Mitotic chromosome condensation resets chromatin to safeguard transcriptional homeostasis during interphase

Abstract

Mitotic entry correlates with the condensation of the chromosomes, changes in histone modifications, exclusion of transcription factors from DNA, and the broad downregulation of transcription. However, whether mitotic condensation influences transcription in the subsequent interphase is unknown. Here, we show that preventing one chromosome to condense during mitosis causes it to fail resetting of transcription. Rather, in the following interphase, the affected chromosome contains unusually high levels of the transcription machinery, resulting in abnormally high expression levels of genes in cis, including various transcription factors. This subsequently causes the activation of inducible transcriptional programs in trans, such as the GAL genes, even in the absence of the relevant stimuli. Thus, mitotic chromosome condensation exerts stringent control on interphase gene expression to ensure the maintenance of basic cellular functions and cell identity across cell divisions. Together, our study identifies the maintenance of transcriptional homeostasis during interphase as an unexpected function of mitosis and mitotic chromosome condensation.

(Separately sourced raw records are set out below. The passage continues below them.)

-- ==== Sys2Proof/Laws/KeepsBudget.lean ====
section
/-! SUPPORT. What every operation of Machine/Budget.lean keeps. -/
namespace Sys2Proof.Machine

theorem State.recordReport_keeps {K : Nat → Bool} (hK : Quiet K) {sA : State} {s : State} (hI : Keeps K sA s) (r : Report) :
    Keeps K sA (State.recordReport s r) := by
  unfold State.recordReport
  repeat' first
    | with_reducible assumption
    | intro a b c
    | intro c
    | with_reducible apply forAll_keeps
    | with_reducible apply foldl_keeps
    | with_reducible apply foldl_pair_keeps
    | with_reducible apply State.items_keeps hK
    | with_reducible apply State.log_keeps hK
    | with_reducible apply State.p_keeps hK
    | with_reducible apply State.pi_keeps hK
    | dsimp only
    | (refine fld_mem (by assumption) ?_; decide)
    | decide

theorem State.runBudget_keeps {K : Nat → Bool} (hK : Quiet K) {sA : State} {s : State} (hI : Keeps K sA s) (m : NMap) :
    Keeps K sA (State.runBudget s m).1 := by
  unfold State.runBudget
  repeat' first
    | with_reducible assumption
    | with_reducible apply keeps_ite
    | with_reducible apply State.recordReport_keeps hK
    | dsimp only
    | split
    | (clear_value *; split)

theorem State.runBudget_keepsE {K : Nat → Bool} (hK : Quiet K) {sA : State} {s : State} (hI : Keeps K sA s) {m : NMap} {tE : State} {rE : Option Report} (eE : State.runBudget s m = (tE, rE)) :
    Keeps K sA tE := by
  have hE := State.runBudget_keeps hK hI m
  rw [eE] at hE
  exact hE

theorem State.ringCheckOnly_keeps {K : Nat → Bool} (hK : Quiet K) {sA : State} {s : State} (hI : Keeps K sA s) :
    Keeps K sA (State.ringCheckOnly s) := by
  unfold State.ringCheckOnly
  repeat' first
    | with_reducible assumption
    | intro a b c
    | intro c
    | with_reducible apply keeps_ite
    | with_reducible apply foldl_keeps
    | with_reducible apply foldl_pair_keeps
    | with_reducible apply State.log_keeps hK
    | with_reducible apply State.p_keeps hK
    | dsimp only
    | split
    | (clear_value *; split)
    | (refine fld_mem (by assumption) ?_; decide)
    | decide

theorem State.budgetCheck_keeps {K : Nat → Bool} (hK : Quiet K) {sA : State} {s : State} (hI : Keeps K sA s) :
    Keeps K sA (State.budgetCheck s).1 := by
  unfold State.budgetCheck
  repeat' first
    | with_reducible assumption
    | with_reducible apply keeps_ite
    | with_reducible apply keeps_ite_pair
    | with_reducible apply State.runBudget_keeps hK
    | (with_reducible refine State.runBudget_keepsE hK ?_ (by assumption))
    | with_reducible refine keeps_mk (by with_reducible assumption)
    | dsimp only
    | split
    | (clear_value *; split)

theorem State.budgetCheck_keepsE {K : Nat → Bool} (hK : Quiet K) {sA : State} {s : State} (hI : Keeps K sA s) {tE : State} {rE : Reply} (eE : State.budgetCheck s = (tE, rE)) :
    Keeps K sA tE := by
  have hE := State.budgetCheck_keeps hK hI
  rw [eE] at hE
  exact hE

theorem State.lookback_keeps {K : Nat → Bool} (hK : Quiet K) {sA : State} {s : State} (hI : Keeps K sA s) (f : Nat) (kind : Nat) (first : Nat) (last : Nat) :
    Keeps K sA (State.lookback s f kind first last).1 := by
  unfold State.lookback
  repeat' first
    | with_reducible assumption
    | (extract_lets +onlyGivenNames x; have hx : Keeps K sA x := (by
        unfold x
        repeat' first
          | with_reducible assumption
          | with_reducible apply keeps_ite
          | with_reducible apply State.checkOld_keeps hK
          | with_reducible refine keeps_mk (by with_reducible assumption)
          | dsimp only
          | split
          | (clear_value *; split)
          | decide); try clear_value x)
    | extract_lets +onlyGivenNames _
    | with_reducible apply keeps_ite
    | with_reducible apply State.checkOld_keeps hK
    | with_reducible refine keeps_mk (by with_reducible assumption)
    | split
    | (clear_value *; split)
    | decide

theorem State.lookback_keepsE {K : Nat → Bool} (hK : Quiet K) {sA : State} {s : State} (hI : Keeps K sA s) {f : Nat} {kind : Nat} {first : Nat} {last : Nat} {tE : State} {rE : Reply} (eE : State.lookback s f kind first last = (tE, rE)) :
    Keeps K sA tE := by
  have hE := State.lookback_keeps hK hI f kind first last
  rw [eE] at hE
  exact hE

end Sys2Proof.Machine
end

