@[simp] theorem State.tx_pending (s : State) (n : Nat) (f : Tx → Tx) : (s.tx n f).pending = s.pending := rfl
@[simp] theorem State.tx_regs (s : State) (n : Nat) (f : Tx → Tx) : (s.tx n f).regs = s.regs := rfl
@[simp] theorem State.tx_prevRegs (s : State) (n : Nat) (f : Tx → Tx) : (s.tx n f).prevRegs = s.prevRegs := rfl
@[simp] theorem State.tx_switchTick (s : State) (n : Nat) (f : Tx → Tx) : (s.tx n f).switchTick = s.switchTick := rfl
@[simp] theorem State.tx_olderRegs (s : State) (n : Nat) (f : Tx → Tx) : (s.tx n f).olderRegs = s.olderRegs := rfl
@[simp] theorem State.tx_latches (s : State) (n : Nat) (f : Tx → Tx) : (s.tx n f).latches = s.latches := rfl
@[simp] theorem State.tx_held (s : State) (n : Nat) (f : Tx → Tx) : (s.tx n f).held = s.held := rfl
@[simp] theorem State.tx_nowNs (s : State) (n : Nat) (f : Tx → Tx) : (s.tx n f).nowNs = s.nowNs := rfl
@[simp] theorem State.tx_freeCtr (s : State) (n : Nat) (f : Tx → Tx) : (s.tx n f).freeCtr = s.freeCtr := rfl
@[simp] theorem State.tx_outbox (s : State) (n : Nat) (f : Tx → Tx) : (s.tx n f).outbox = s.outbox := rfl
@[simp] theorem State.tx_trellis (s : State) (n : Nat) (f : Tx → Tx) : (s.tx n f).trellis = s.trellis := rfl
@[simp] theorem State.tx_hist (s : State) (n : Nat) (f : Tx → Tx) : (s.tx n f).hist = s.hist := rfl
@[simp] theorem State.tx_beds (s : State) (n : Nat) (f : Tx → Tx) : (s.tx n f).beds = s.beds := rfl
@[simp] theorem State.tx_followers (s : State) (n : Nat) (f : Tx → Tx) : (s.tx n f).followers = s.followers := rfl
@[simp] theorem State.tx_rises (s : State) (n : Nat) (f : Tx → Tx) : (s.tx n f).rises = s.rises := rfl
@[simp] theorem State.tx_shearTick (s : State) (n : Nat) (f : Tx → Tx) : (s.tx n f).shearTick = s.shearTick := rfl
@[simp] theorem State.tx_behind (s : State) (n : Nat) (f : Tx → Tx) : (s.tx n f).behind = s.behind := rfl
@[simp] theorem State.tx_sentinels (s : State) (n : Nat) (f : Tx → Tx) : (s.tx n f).sentinels = s.sentinels := rfl
@[simp] theorem State.tx_lanesT (s : State) (n : Nat) (f : Tx → Tx) : (s.tx n f).lanesT = s.lanesT := rfl
@[simp] theorem State.tx_lanesH (s : State) (n : Nat) (f : Tx → Tx) : (s.tx n f).lanesH = s.lanesH := rfl
@[simp] theorem State.tx_ports (s : State) (n : Nat) (f : Tx → Tx) : (s.tx n f).ports = s.ports := rfl
@[simp] theorem State.tx_dibber (s : State) (n : Nat) (f : Tx → Tx) : (s.tx n f).dibber = s.dibber := rfl
@[simp] theorem State.tx_sums (s : State) (n : Nat) (f : Tx → Tx) : (s.tx n f).sums = s.sums := rfl
@[simp] theorem State.tx_fsegs (s : State) (n : Nat) (f : Tx → Tx) : (s.tx n f).fsegs = s.fsegs := rfl
@[simp] theorem State.tx_furrows (s : State) (n : Nat) (f : Tx → Tx) : (s.tx n f).furrows = s.furrows := rfl
@[simp] theorem State.tx_hubQ (s : State) (n : Nat) (f : Tx → Tx) : (s.tx n f).hubQ = s.hubQ := rfl
@[simp] theorem State.tx_looks (s : State) (n : Nat) (f : Tx → Tx) : (s.tx n f).looks = s.looks := rfl
@[simp] theorem State.tx_closes (s : State) (n : Nat) (f : Tx → Tx) : (s.tx n f).closes = s.closes := rfl
@[simp] theorem State.tx_intake (s : State) (n : Nat) (f : Tx → Tx) : (s.tx n f).intake = s.intake := rfl
@[simp] theorem State.tx_intakeFrom (s : State) (n : Nat) (f : Tx → Tx) : (s.tx n f).intakeFrom = s.intakeFrom := rfl
@[simp] theorem State.tx_stopping (s : State) (n : Nat) (f : Tx → Tx) : (s.tx n f).stopping = s.stopping := rfl
@[simp] theorem State.tx_mem (s : State) (n : Nat) (f : Tx → Tx) : (s.tx n f).mem = s.mem := rfl
@[simp] theorem State.tx_engines (s : State) (n : Nat) (f : Tx → Tx) : (s.tx n f).engines = s.engines := rfl
@[simp] theorem State.tx_zcs (s : State) (n : Nat) (f : Tx → Tx) : (s.tx n f).zcs = s.zcs := rfl
@[simp] theorem State.tx_image (s : State) (n : Nat) (f : Tx → Tx) : (s.tx n f).image = s.image := rfl
@[simp] theorem State.tx_slow (s : State) (n : Nat) (f : Tx → Tx) : (s.tx n f).slow = s.slow := rfl
@[simp] theorem State.tx_wall (s : State) (n : Nat) (f : Tx → Tx) : (s.tx n f).wall = s.wall := rfl
@[simp] theorem State.tx_hdg (s : State) (n : Nat) (f : Tx → Tx) : (s.tx n f).hdg = s.hdg := rfl
@[simp] theorem State.tx_nvm (s : State) (n : Nat) (f : Tx → Tx) : (s.tx n f).nvm = s.nvm := rfl
@[simp] theorem State.tx_cpu (s : State) (n : Nat) (f : Tx → Tx) : (s.tx n f).cpu = s.cpu := rfl
@[simp] theorem State.tx_graft (s : State) (n : Nat) (f : Tx → Tx) : (s.tx n f).graft = s.graft := rfl
@[simp] theorem State.tx_tend (s : State) (n : Nat) (f : Tx → Tx) : (s.tx n f).tend = s.tend := rfl
@[simp] theorem State.tx_power (s : State) (n : Nat) (f : Tx → Tx) : (s.tx n f).power = s.power := rfl
@[simp] theorem State.tx_cold (s : State) (n : Nat) (f : Tx → Tx) : (s.tx n f).cold = s.cold := rfl
@[simp] theorem State.tx_xspi (s : State) (n : Nat) (f : Tx → Tx) : (s.tx n f).xspi = s.xspi := rfl
@[simp] theorem State.tx_boot (s : State) (n : Nat) (f : Tx → Tx) : (s.tx n f).boot = s.boot := rfl
@[simp] theorem State.tx_gi (s : State) (n : Nat) (f : Tx → Tx) (g : Fld) (j : Nat) : (s.tx n f).gi g j = s.gi g j := rfl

Keywords: cell cycle; chromatin; chromosomes; mitosis; transcription.

Fig. 1.

Failure to achieve mitotic chromosome condensation results in general upregulation of gene expression in cis. (A) The centromere excision assay. (B) RNAseq assessment of gene expression at each chromosome and at different time points after CEN4* excision. (C) RNAseq assessment of gene expression at each chromosome 180 min after CEN4* excision in CEN4* and CEN4* H3S10D cells.

Fig. 2.

Centromere loss triggers chromatin relaxation in cis. H4K12ac (A) and H4K16ac (C) occurrence at each chromosome and at different time points after CEN4* excision. Metagene analysis of the top 20% ChIP signals showing increasing presence of H4K12ac (B) and H4K16ac (D) at chromosome IV genes and decreasing presence at genes on other chromosomes after centromere excision (see SI Appendix, Fig. S9 for metagenes of 100% of ChIP signals). (E) ATACseq experiments showing chromatin accessibility at time points 0 min (Upper) and 180 min (Lower) at each chromosome after CEN4* excision in CEN4* and in CEN4 cells. Each chromosome is represented using a dedicated color. y axis: chromosome coordinates. Each dot corresponds to bin of 10 Kb of chromosomal DNA.

Fig. 3.

Lack of mitotic condensation triggers spontaneous transcriptional initiation. Assessment of H3K4me3 (A), Pol II (C), Pol II CTD-S5p (E), and Pol II CTD-S2p (G) occurrence using ChIPseq at each chromosome and at different time points after CEN4* excision. Metagene analysis of the top 20% ChIP signals shows increasing presence of H3K4me3 (B), Pol II (D), Pol II CTD-S5p (F), and Pol II CTD-S2p (H) at chromosome IV genes and a decrease at other chromosomes after centromere excision.

Fig. 4.

Failure to condense chromatin at mitotic entry results in general upregulation of gene expression during interphase. (A) Layout of CEN4* excision in S-phase arrest and release experiments. (B) RT-qPCR analysis of the expression of five selected genes from chromosome IV at different time points before and after S-phase arrest and release. *P values < 0.05; **P values < 0.01. (C) Analysis of the cell cycle using flow cytometry performed with the cells indicated in B.

Fig. 5.

Centromere excision has no effect on gene expression in cells arrested in G1 and M phases. (A) Layout of CEN4* excision in G1-phase arrest experiments (Left). RT-qPCR analysis of the expression of six selected genes from chromosome IV at different time points before and after G1-phase arrest (Right). *P values < 0.05. (B) Analysis of the cell cycle using flow cytometry performed with the cells indicated in A. (C) Layout of CEN4* excision in M-phase arrest experiments (Left). RT-qPCR analysis of the expression of six selected genes from chromosome IV at different time points before and after M-phase arrest (Right). *P values < 0.05. (D) Analysis of the cell cycle using flow cytometry performed with the cells indicated in C.